On examination, we found no abnormalities of the cranial nerves; eye examination was normal with no exophthalmos or conjunctival congestion. She had no involuntary movements of her mouth, face, jaw, or tongue. Fundoscopy was normal.

Laboratory investigations found no abnormalities. Otorhinolaryngological studies and tympanometry also showed no abnormalities. However, we did find a constant, semirhythmic movement of the patient’s soft palate—which had not been noticed previously—that disappeared when the patient was distracted by asking her to clap her hands

What is the most likely diagnosis?

  • Cavernous arteriovenous fistula
  • Middle ear myoclonus
  • Oral dyskinesia
  • Palatal tremor

 Answer: Palatal tremor

Breakdown: MRI showed no abnormalities, and we made a diagnosis of isolated palatal myoclonus—also known as essential palatal tremor or myoclonus. We treated her with 3 mg of clonazepam orally once a day and her symptoms partially improved over the next 2 months.

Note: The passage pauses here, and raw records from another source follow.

/-- The active copies with descriptor `n` installed. -/
def State.installed (s : State) (n : Nat) : State := { s with lwdAct := Table.put (Table.put s.lwdAct (2 * n) (s.pendHalf n 0)) (2 * n + 1) (s.pendHalf n 1) }

theorem State.lwdHalf_installed (s : State) (n m : Nat) {i : Nat} (hi : i < 2) : (s.installed n).lwdHalf m i = if m = n then s.pendHalf m i else s.lwdHalf m i := by
  by_cases hm : m = n
  · subst hm
    rw [if_pos rfl]
    interval_cases i
    · rw [State.lwdHalf, State.installed, Table.find_put_other _ _ _ _ (by omega), Nat.add_zero, Table.find_put_same]
      rfl
    · rw [State.lwdHalf, State.installed, Table.find_put_same]
      rfl
  · rw [if_neg hm, State.lwdHalf, State.installed, Table.find_put_other _ _ _ _ (by omega), Table.find_put_other _ _ _ _ (by omega), State.lwdHalf]

/-- Beside that, an installation only asks for sectors. -/
theorem State.installWindow_asks (s : State) (g n : Nat) : ∃ u, u.lwdAct = s.lwdAct ∧ Asks g s u ∧ Asks g (u.installed n) (s.installWindow g n) := by
  unfold State.installWindow
  extract_lets old same others u v
  refine ⟨u, ?_, Asks.foldl (fun w x => Asks.named w x n) _ s, ?_⟩
  · exact List.foldlRecOn (motive := fun (w : State) => w.lwdAct = s.lwdAct) others _ rfl (fun w hw x _ => hw)
  · split
    · exact Asks.refl v
    · exact (Asks.dropRange v _ _).trans (Asks.dropRange _ _ _)

/-- The windows `ns` installed: their active copies are the pending ones, the others stay. -/
theorem State.installWindows_leave (g : Nat) (ns : List Nat) (s : State) : (ns.foldl (fun s n => s.installWindow g n) s).bar = s.bar ∧
    (∀ x, ((ns.foldl (fun s n => s.installWindow g n) s).group x).target = (s.group x).target ∧ ((ns.foldl (fun s n => s.installWindow g n) s).group x).err = (s.group x).err) ∧
    (s.sectorsOut (s.group g).hold → (ns.foldl (fun s n => s.installWindow g n) s).sectorsOut ((ns.foldl (fun s n => s.installWindow g n) s).group g).hold) ∧
    ∀ m i, i < 2 → (ns.foldl (fun s n => s.installWindow g n) s).lwdHalf m i = if m ∈ ns then s.pendHalf m i else s.lwdHalf m i := by
  induction ns generalizing s with
  | nil => exact ⟨rfl, fun _ => ⟨rfl, rfl⟩, id, fun m i _ => rfl⟩
  | cons n ns ih =>
    obtain ⟨u, -, hu, hv⟩ := s.installWindow_asks g n
    obtain ⟨hbar, hgroup, hheld, hact⟩ := ih (s.installWindow g n)
    have hbar' : (s.installWindow g n).bar = s.bar := hv.bar.trans hu.bar
    have hpend : ∀ t : State, t.bar = s.bar → ∀ m i, i < 2 → t.pendHalf m i = s.pendHalf m i := fun t ht m i hi => State.pendHalf_congr (fun _ _ => by simp only [State.reg, ht]) hi
    refine ⟨hbar.trans hbar', fun x => ⟨(hgroup x).1.trans ((hv.target x).trans (hu.target x)), (hgroup x).2.trans ((hv.err x).trans (hu.err x))⟩, fun h => hheld (hv.held (hu.held h)), fun m i hi => ?_⟩
    rw [List.foldl_cons, hact m i hi, hpend _ hbar' m i hi, State.lwdHalf_congr hv.act, State.lwdHalf_installed _ _ _ hi, hpend _ hu.bar m i hi, State.lwdHalf_congr hu.act]
    by_cases hm : m ∈ ns
    · rw [if_pos hm, if_pos (List.mem_cons_of_mem _ hm)]
    · rw [if_neg hm]
      by_cases hn : m = n
      · rw [if_pos hn, if_pos (by rw [hn]; exact List.mem_cons_self)]
      · rw [if_neg hn, if_neg (by simp [hm, hn])]

end Sys2Proof.Machine
end

section
/-! ### REMAP ends, and link groups settled (R37, R39-R45, R62) -/

set_option Elab.async false

namespace Sys2Proof.Machine

/-! ### Held requests for sectors sent again (R44) -/

/-- A request under the next identifier leaves those that are out. -/
theorem State.sectorsOut_request {s : State} {ids : List Nat} (src pa len : Nat) (write : Bool) (aop : Option Nat) (data : List Byte) (reply : OutFor) (pois : Bool) (h : s.sectorsOut ids) :
    (s.request src pa len write aop data reply pois).sectorsOut ids := by
  unfold State.request
  extract_lets o
  split
  · next n _ =>
    split
    · exact State.sectorsOut_put (o := { o with group := some (s.transitionGroup n), held := true }) rfl rfl h
    · exact State.sectorsOut_put rfl rfl h
  · exact State.sectorsOut_put rfl rfl h
  · exact State.sectorsOut_put rfl rfl h

section
variable {s : State} {id : Nat} {o : Outbound}

/-- A request for a sector carries no atomic. -/
theorem Outbound.atom_of_asksSector (h : o.asksSector) : o.atom = none := by
  obtain ⟨⟨core, key, stash, hr⟩, ha⟩ := h
  simp only [Outbound.atom, hr, ha]

/-- Sent again or failed, it leaves the registers, the active windows and the other requests. -/
theorem State.reissue_sector {bad ids : List Nat} (h : s.sectorsOut (id :: ids)) : (s.reissue bad id).bar = s.bar ∧ (s.reissue bad id).lwdAct = s.lwdAct ∧ (s.reissue bad id).sectorsOut ids := by
  have hrest := State.sectorsOut_drop h
  obtain ⟨-, o, hf, hs⟩ := h.2 id List.mem_cons_self
  have hatom := Outbound.atom_of_asksSector hs
  obtain ⟨⟨core, key, stash, hreply⟩, -⟩ := hs
  have hfail : ∀ code, (s.outFail id o code).bar = s.bar ∧ (s.outFail id o code).lwdAct = s.lwdAct ∧ (s.outFail id o code).sectorsOut ids := fun code => by
    rw [State.outFail_sector hreply code]
    exact ⟨rfl, rfl, State.sectorsOut_mono (Nat.le_refl _) rfl hrest⟩
  unfold State.reissue
  rw [hf]
  dsimp only
  split
  · split
    · exact hfail _
    · rw [hatom, hreply]
      have hask := Asks.request (g := 0) { s with outbound := Table.drop s.outbound id } o.src o.pa o.len o.write o.data core key stash o.pois
      exact ⟨hask.bar, hask.act, State.sectorsOut_request _ _ _ _ _ _ _ _ hrest⟩
  · exact hfail _

end

theorem State.reissues_leave {bad : List Nat} (ids : List Nat) {s : State} (h : s.sectorsOut ids) :
    (ids.foldl (fun s id => s.reissue bad id) s).bar = s.bar ∧ (ids.foldl (fun s id => s.reissue bad id) s).lwdAct = s.lwdAct := by
  induction ids generalizing s with
  | nil => exact ⟨rfl, rfl⟩
  | cons id ids ih =>
    obtain ⟨hbar, hact, hrest⟩ := State.reissue_sector (bad := bad) h
    obtain ⟨hbar', hact'⟩ := ih hrest
    exact ⟨hbar'.trans hbar, hact'.trans hact⟩

/-! ### The registers at the end of REMAP (R41, R42) -/

section
variable (s : State) (g : Nat)

/-- The group leaves REMAP for OFF or ACTIVE. -/
def State.remapState : State :=
  if (s.group g).target = 0 then (s.setRegBits (lgstatOff g) 8 2 0).setRegBits (lgstatOff g) 16 3 0 else s.setRegBits (lgstatOff g) 16 3 1

/-- DONE, and how long the sequence took. -/
def State.remapDone (n : Nat) : State := (s.setRegBits (lgstatOff g) 0 1 1).setRegBits (lgstatOff g) 32 32 n

/-- The error of the sequence stays in LGSTAT. -/
def State.remapErr (e : Nat) : State := if e = 0 then s else s.setRegBits (lgstatOff g) 24 8 e

/-- REMAP's end, before the requests that were held are sent again. -/
def State.remapEnds : State :=
  State.setGroup (((s.remapState g).remapDone g (((s.remapState g).time - (s.group g).began) / 8 / 1000)).remapErr g (s.group g).err) g { s.group g with hold := [], named := [], quiesced := false }

/-- All this changes registers and groups only. -/
theorem State.remapState_frame : ∃ b, s.remapState g = { s with bar := b } := by
  unfold State.remapState
  split
  · obtain ⟨b, h⟩ := s.setRegBits_frame (lgstatOff g) 8 2 0
    rw [h]
    exact State.setRegBits_frame _ _ _ _ _
  · exact s.setRegBits_frame _ _ _ _

theorem State.remapDone_frame (n : Nat) : ∃ b, s.remapDone g n = { s with bar := b } := by
  obtain ⟨b, h⟩ := s.setRegBits_frame (lgstatOff g) 0 1 1
  rw [State.remapDone, h]
  exact State.setRegBits_frame _ _ _ _ _

theorem State.remapErr_frame (e : Nat) : ∃ b, s.remapErr g e = { s with bar := b } := by
  unfold State.remapErr
  split
  · exact ⟨s.bar, rfl⟩
  · exact s.setRegBits_frame _ _ _ _

theorem State.remapEnds_frame : ∃ b gs, s.remapEnds g = { s with bar := b, groups := gs } := by
  unfold State.remapEnds
  generalize ((s.remapState g).time - (s.group g).began) / 8 / 1000 = n
  obtain ⟨b, h⟩ := s.remapState_frame g
  obtain ⟨b', h'⟩ := (s.remapState g).remapDone_frame g n
  obtain ⟨b'', h''⟩ := ((s.remapState g).remapDone g n).remapErr_frame g (s.group g).err
  rw [h'', h', h]
  exact ⟨_, _, rfl⟩

variable {s g}

theorem State.regBits_of_bar {t : State} (h : t.bar = s.bar) (o lo n : Nat) : t.regBits o lo n = s.regBits o lo n := by
  simp only [State.regBits, State.reg, h]

variable (hs : Table.sorted s.bar = true)
include hs

theorem State.remapState_leaves : Table.sorted (s.remapState g).bar = true ∧ (s.remapState g).regBits (lgstatOff g) 16 3 = (if (s.group g).target = 0 then 0 else 1) ∧
    (s.remapState g).regBits (lgstatOff g) 24 8 = s.regBits (lgstatOff g) 24 8 := by
  unfold State.remapState
  split
  · have hs' := State.sorted_setRegBits s (lgstatOff g) 8 2 0 hs
    exact ⟨State.sorted_setRegBits _ _ _ _ _ hs', State.regBits_setRegBits_same _ _ _ _ _ hs' (by decide),
      (State.regBits_setRegBits_beside _ _ _ _ _ _ _ hs' (by decide) (.inr (by decide))).trans (State.regBits_setRegBits_beside _ _ _ _ _ _ _ hs (by decide) (.inr (by decide)))⟩
  · exact ⟨State.sorted_setRegBits _ _ _ _ _ hs, State.regBits_setRegBits_same _ _ _ _ _ hs (by decide), State.regBits_setRegBits_beside _ _ _ _ _ _ _ hs (by decide) (.inr (by decide))⟩

theorem State.remapDone_leaves (n : Nat) : Table.sorted (s.remapDone g n).bar = true ∧ (s.remapDone g n).regBits (lgstatOff g) 0 1 = 1 ∧
    ∀ lo k, 1 ≤ lo → lo + k ≤ 32 → (s.remapDone g n).regBits (lgstatOff g) lo k = s.regBits (lgstatOff g) lo k := by
  have hs' := State.sorted_setRegBits s (lgstatOff g) 0 1 1 hs
  refine ⟨State.sorted_setRegBits _ _ _ _ _ hs', ?_, fun lo k hlo hk => ?_⟩
  · exact (State.regBits_setRegBits_beside _ _ _ _ _ _ _ hs' (by decide) (.inl (by decide))).trans (State.regBits_setRegBits_same _ _ _ _ _ hs (by decide))
  · exact (State.regBits_setRegBits_beside _ _ _ _ _ _ _ hs' (by decide) (.inl hk)).trans (State.regBits_setRegBits_beside _ _ _ _ _ _ _ hs (by decide) (.inr hlo))

theorem State.remapErr_leaves (e : Nat) : (s.remapErr g e).regBits (lgstatOff g) 24 8 = (if e = 0 then s.regBits (lgstatOff g) 24 8 else e % 256) ∧
    ∀ lo k, lo + k ≤ 24 → (s.remapErr g e).regBits (lgstatOff g) lo k = s.regBits (lgstatOff g) lo k := by
  unfold State.remapErr
  split
  · exact ⟨rfl, fun _ _ _ => rfl⟩
  · exact ⟨State.regBits_setRegBits_same _ _ _ _ _ hs (by decide), fun lo k h => State.regBits_setRegBits_beside _ _ _ _ _ _ _ hs (by decide) (.inl h)⟩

Palatal myoclonus is an uncommon clinical finding characterised by a rhythmic contraction of the palatal muscles—including the levator veli palatini and the tensor palatini muscles. The contractions lead to the rapid opening and shutting of the Eustachian tube, which produces a clicking tinnitus that is usually audible to the examiner. Secondary or symptomatic palatal tremor is caused by lesions involving the connections between the ipsilateral red nucleus in the midbrain, the inferior olive in the medulla, and the contralateral dentate nucleus in the cerebellum—the three nuclei together being referred to as the Guillain–Mollaret triangle forming the dentato-rubro-olivary pathway (figure). In approximately 70% of cases the lesion is a vascular infarct; other causes include glial fibrillary acidic protein or mitochondrial DNA polymerase γ mutations, neuroferritinopathy, or progressive ataxia and palatal tremor.

Patients with no apparent structural lesions are considered to have isolated palatal tremor. Notably, the tensor veli palatini—innervated by the trigeminal nerve—is mostly involved in cases of isolated palatal tremor, whereas in symptomatic or secondary palatal tremor it is the levator veli palatini muscle—innervated mainly by the vagus nerve—that is affected.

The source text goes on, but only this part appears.